|Summary:||ChainLoopDetector failing with java.lang.ArrayIndexOutOfBoundsException: <negative number>|
|Product:||POI||Reporter:||Yurii Rashkovskii <yrashk>|
|Component:||POIFS||Assignee:||POI Developers List <dev>|
triggering file from govdocs1
list of files with similar exception in Tika's regression corpus
MPP file triggers error when read with MPXJ 7.0.2 (POI 3.17)
Description Yurii Rashkovskii 2017-10-27 10:49:40 UTC
I have an issue with a particular CFBF MSG file (unfortunately, due to non-disclosure and privacy issues, I can't show this file), I am running into an issue, where NPOIFSFileSytsem's/BlockStore's chain loop detector is failing with this kind of error: ``` java.lang.ArrayIndexOutOfBoundsException: -1557822031 at org.apache.poi.poifs.filesystem.BlockStore$ChainLoopDetector.claim(BlockStore.java:99) at org.apache.poi.poifs.filesystem.NPOIFSFileSystem.readCoreContents(NPOIFSFileSystem.java:441) ``` Upon inspection of the code, my understanding is that what happens here is that since int is signed (and in fact represents sector number within a valid range of 0x00000000 to 0xFFFFFFF9), the algorithm used in ChainLoopDetector is inherently flawed as it assumes that `offset` is always non-negative. However, if you look into `NPOIFSFileSystem.readCoreContents` I can see that the same value is also compared with the END_OF_CHAIN constant (reserved range), which means that the whole range from 0x00000000 to 0xFFFFFFF9 might be passed over to `ChainLoopDetector#claim`. Can anybody confirm if my hunch is correct? I'll gladly send a patch for the chain loop detector that'd work with `int` correctly.

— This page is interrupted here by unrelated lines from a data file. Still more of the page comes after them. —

/-- A lane enters LOCK with its equalisation stored: `taps` in the layout of TXEQ and `pre` the precoder
requests of a training, `eq` the receiver's settings. A training from the cache keeps the cached ones. -/
def State.laneLock (s : State) (l taps pre eq : Nat) : State :=
  let x := s.laneRec l
  let old := (s.cache? l).getD {}
  let (taps, eq) := if x.cached then (old.taps, old.eq) else (taps, eq)
  let t := if s.trains l then s.cfgWrites (tapWrites l taps) else s
  let t := if s.trains l && s.get R.LN_Ll_CFG_RATE l == 4 then
      (t.set R.LN_Ll_STAT_PRECODE_TX_ACT (bits pre 0 0) l).set R.LN_Ll_STAT_PRECODE_RX_ACT (bits pre 1 1) l
    else t
  let c : LaneCache := { old with eq := eq, taps := taps, stale := false, warm := old.warm && x.cached }
  (((t.setCache l c).laneUpd l fun x => { x with eq := eq }).laneGo l 3).cacheSync l

/-- TRAINING_COMPLETE (R282): both sides are ready, or the receiver's own adaptation ends. -/
def execTrainingComplete (dt l taps pre eq : Nat) (s : State) : Host.Outcome State Fault Refusal :=
  let l := l % 60
  let t := s.elapse dt
  .next (if t.laneState l = 2 then t.laneLock l taps pre eq else t)

/-- CACHE_LOCK_TIMEOUT (R282): no lock within 2 ms of loading a cache, which is discarded. -/
def execCacheLockTimeout (dt l : Nat) (s : State) : Host.Outcome State Fault Refusal :=
  let l := l % 60
  let t := s.elapse dt
  .next (if t.laneState l = 2 ∧ (t.laneRec l).cached = true ∧ (t.laneRec l).since + 2 * 10 ^ 9 ≤ t.clk then
    (t.dropCache l).laneUpd l fun x => { x with cached := false }
  else t)

/-- A training or a lock fails: TRAIN_FAILS + 1 and back to DETECT, after `quiet` ps of electrical idle. -/
def State.laneFail (s : State) (l quiet : Nat) : State :=
  ((s.incSat R.LN_Ll_RETRY_TRAIN_FAILS l).laneUpd l fun x => { x with quietTo := s.clk + quiet }).laneDetect l

/-- TRAIN_TO_EXPIRY (R282): TRAIN_TO has passed in a training. -/
def execTrainToExpiry (dt l : Nat) (s : State) : Host.Outcome State Fault Refusal :=
  let l := l % 60
  let t := s.elapse dt
  .next (if t.laneState l = 2 ∧ t.trains l = true ∧ (t.laneRec l).since + t.get R.LN_GLOBAL_CFG_TRAIN_TO * 10 ^ 10 ≤ t.clk then
    t.laneFail l (10 ^ 11)
  else t)

/-- FAIL_IDLE_END (R282): the 100 ms of electrical idle after a failed training end. -/
def execFailIdleEnd (dt l : Nat) (s : State) : Host.Outcome State Fault Refusal :=
  let l := l % 60
  let t := s.elapse dt
  .next (if t.laneState l = 1 ∧ (t.laneRec l).quietTo ≤ t.clk then t.setB R.LN_Ll_STAT_IDLE (!t.waveOpen l) l else t)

Comment 1 Tim Allison 2017-10-27 13:07:51 UTC
Created attachment 35470 [details] triggering file from govdocs1 The attached file from govdocs1 shows a similar stacktrace. We have on the order of 100-200 ish documents in Tika's public regression set that trigger a similar trace. java.lang.ArrayIndexOutOfBoundsException: -65537 at org.apache.poi.poifs.filesystem.BlockStore$ChainLoopDetector.claim(BlockStore.java:99) at org.apache.poi.poifs.filesystem.NPOIFSStream$StreamBlockByteBufferIterator.next(NPOIFSStream.java:168) at org.apache.poi.poifs.filesystem.NPOIFSStream$StreamBlockByteBufferIterator.next(NPOIFSStream.java:142) at org.apache.poi.poifs.property.NPropertyTable.buildProperties(NPropertyTable.java:81) at org.apache.poi.poifs.property.NPropertyTable.<init>(NPropertyTable.java:66) at org.apache.poi.poifs.filesystem.NPOIFSFileSystem.readCoreContents(NPOIFSFileSystem.java:440) at org.apache.poi.poifs.filesystem.NPOIFSFileSystem.<init>(NPOIFSFileSystem.java:235) at org.apache.poi.poifs.filesystem.NPOIFSFileSystem.<init>(NPOIFSFileSystem.java:168) at org.apache.tika.parser.microsoft.OfficeParser.parse(OfficeParser.java:122) at org.apache.tika.parser.CompositeParser.parse(CompositeParser.java:280) at org.apache.tika.parser.CompositeParser.parse(CompositeParser.java:280) at org.apache.tika.parser.CompositeParser.parse(CompositeParser.java:280) at org.apache.tika.parser.AutoDetectParser.parse(AutoDetectParser.java:135) at org.apache.tika.parser.ParserDecorator.parse(ParserDecorator.java:188) at org.apache.tika.parser.DigestingParser.parse(DigestingParser.java:74) at org.apache.tika.parser.RecursiveParserWrapper.parse(RecursiveParserWrapper.java:158) at org.apache.tika.batch.FileResourceConsumer.parse(FileResourceConsumer.java:406)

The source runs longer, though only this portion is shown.